Simple Summary
Mesothelioma is a deadly disease with few treatment options. Phytocannabinoids derived from the cannabis plant are garnering interest for their anti-cancer properties, however very little is known about their effects in mesothelioma. We aimed to assess whether phytocannabinoids have anti-cancer effects in mesothelioma and potential modes of action. We showed that several phytocannabinoids inhibited growth of mesothelioma cells, with two phytocannabinoids, cannabidiol (CBD) and cannabigerol (CBG), being the most potent. CBD and CBG also inhibited mesothelioma cell migration and invasion. Gene expression analysis highlighted signalling pathways that play a role in how CBD and CBG may exert their anti-cancer effects. CBD and CBG were unable to increase survival in a rat model of mesothelioma but this may be due to limitations in the drug delivery method.
Abstract
Mesothelioma is an aggressive cancer with limited treatment options and a poor prognosis. Phytocannabinoids possess anti-tumour and palliative properties in multiple cancers, however their effects in mesothelioma are unknown. We investigated the anti-cancer effects and potential mechanisms of action for several phytocannabinoids in mesothelioma cell lines.
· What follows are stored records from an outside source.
/-- A register of a written register file is the written one or as before. -/
theorem State.writeReg_get_cases (s : State) (i : RegIdx) (v : Nat) (j : RegIdx) :
    (s.writeReg i v).regs[j] = Reg.holding v (s.staleAbove v) ∨ (s.writeReg i v).regs[j] = s.regs[j] := by
  by_cases h : j = i
  · exact .inl (by rw [h]; exact State.writeReg_get_self s i v)
  · exact .inr (State.writeReg_get_ne s v h)

theorem State.scrubReg_get_cases (s : State) (i j : RegIdx) :
    (s.scrubReg i).regs[j] = Reg.holding 0 0 ∨ (s.scrubReg i).regs[j] = s.regs[j] := by
  by_cases h : j = i
  · exact .inl (by rw [h]; exact State.scrubReg_get_self s i)
  · exact .inr (State.scrubReg_get_ne s h)

/-- Every register of a staged state is as before, or holds a value with stale digits above it (R42, R43). -/
theorem Staged.reg {i : Instr} (h : Staged s i u) (j : RegIdx) :
    u.regs[j] = s.regs[j] ∨ ∃ v x, u.regs[j] = Reg.holding v x ∧ x < 2^(32 * (s.cfg.maxw - digitLen v)) ∧
      (s.Inv → v ≤ s.vmax) := by
  cases h with
  | same | ended | exported | compared | tested | ringSet | ringCleared => exact .inl rfl
  | wrote rd v hi hv =>
    obtain h | h := s.writeReg_get_cases rd v j
    · exact .inr ⟨v, _, h, s.staleAbove_lt v, hv⟩
    · exact .inl h
  | scrubbed rd =>
    obtain h | h := s.scrubReg_get_cases rd j
    · exact .inr ⟨0, 0, h, Nat.two_pow_pos _, fun _ => Nat.zero_le _⟩
    · exact .inl h
  | drew rd imm h0 hn =>
    obtain h | h := s.drawn.writeReg_get_cases rd (s.entropy imm.toNat) j
    · exact .inr ⟨_, _, h, s.drawn.staleAbove_lt _, fun _ => State.le_vmax_iff.2
        ((s.entropy_lt _).trans_le (Nat.pow_le_pow_right (by decide) hn))⟩
    · exact .inl h
  | divided rd re ra rb q r hq hr =>
    obtain h | h := (s.writeReg rd q).writeReg_get_cases re r j
    · exact .inr ⟨r, _, h, (s.writeReg rd q).staleAbove_lt r, hr⟩
    · obtain h' | h' := s.writeReg_get_cases rd q j
      · exact .inr ⟨q, _, h.trans h', s.staleAbove_lt q, hq⟩
      · exact .inl (h.trans h')

/-- A ring of a staged state is as before, or the one RSET or RCLR stores. -/
theorem Staged.ring {i : Instr} (h : Staged s i u) (r : RingIdx) :
    u.rings[r] = s.rings[r] ∨
    (∃ ra, i = .rset r ra ∧ u.rings[r] = Ring.ofModulus s.regs[ra].val ∧ s.regs[ra].val ≠ 0 ∧
      (s.Inv → s.regs[ra].val ≤ s.vmax)) ∨
    (i = .rclr r ∧ u.rings[r] = Ring.cleared) := by
  cases h with
  | ringSet rg ra hm hv =>
    by_cases hr : r = rg
    · subst hr; exact .inr (.inl ⟨ra, rfl, by simp, hm, hv⟩)
    · exact .inl (State.writeRing_get_ne s _ hr)
  | ringCleared rg =>
    by_cases hr : r = rg
    · subst hr; exact .inr (.inr ⟨rfl, by simp⟩)
    · exact .inl (State.writeRing_get_ne s _ hr)
  | _ => exact .inl rfl

/-- The flags of a staged state are as before, or CMP's or BITTEST's. -/
theorem Staged.flags {i : Instr} (h : Staged s i u) :
    u.flags = s.flags ∨ (∃ ra rb a b, i = .cmp ra rb ∧ u.flags = s.flags.compared a b) ∨
    (∃ ra imm a, i = .bittest ra imm ∧ u.flags = s.flags.tested a imm.toNat) := by
  cases h with
  | compared ra rb a b => exact .inr (.inl ⟨ra, rb, a, b, rfl, rfl⟩)
  | tested ra imm a => exact .inr (.inr ⟨ra, imm, a, rfl, rfl⟩)
  | _ => exact .inl rfl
A panel of 13 phytocannabinoids inhibited growth of human (MSTO and H2452) and rat (II-45) mesothelioma cells in vitro, and cannabidiol (CBD) and cannabigerol (CBG) were the most potent compounds. Treatment with CBD or CBG resulted in G0/G1 arrest, delayed entry into S phase and induced apoptosis. CBD and CBG also significantly reduced mesothelioma cell migration and invasion. These effects were supported by changes in the expression of genes associated with the cell cycle, proliferation, and cell movement following CBD or CBG treatment. Gene expression levels of CNR1, GPR55, and 5HT1A also increased with CBD or CBG treatment. However, treatment with CBD or CBG in a syngeneic orthotopic rat mesothelioma model was unable to increase survival. Our data show that cannabinoids have anti-cancer effects on mesothelioma cells in vitro and alternatives of drug delivery may be needed to enhance their effects in vivo.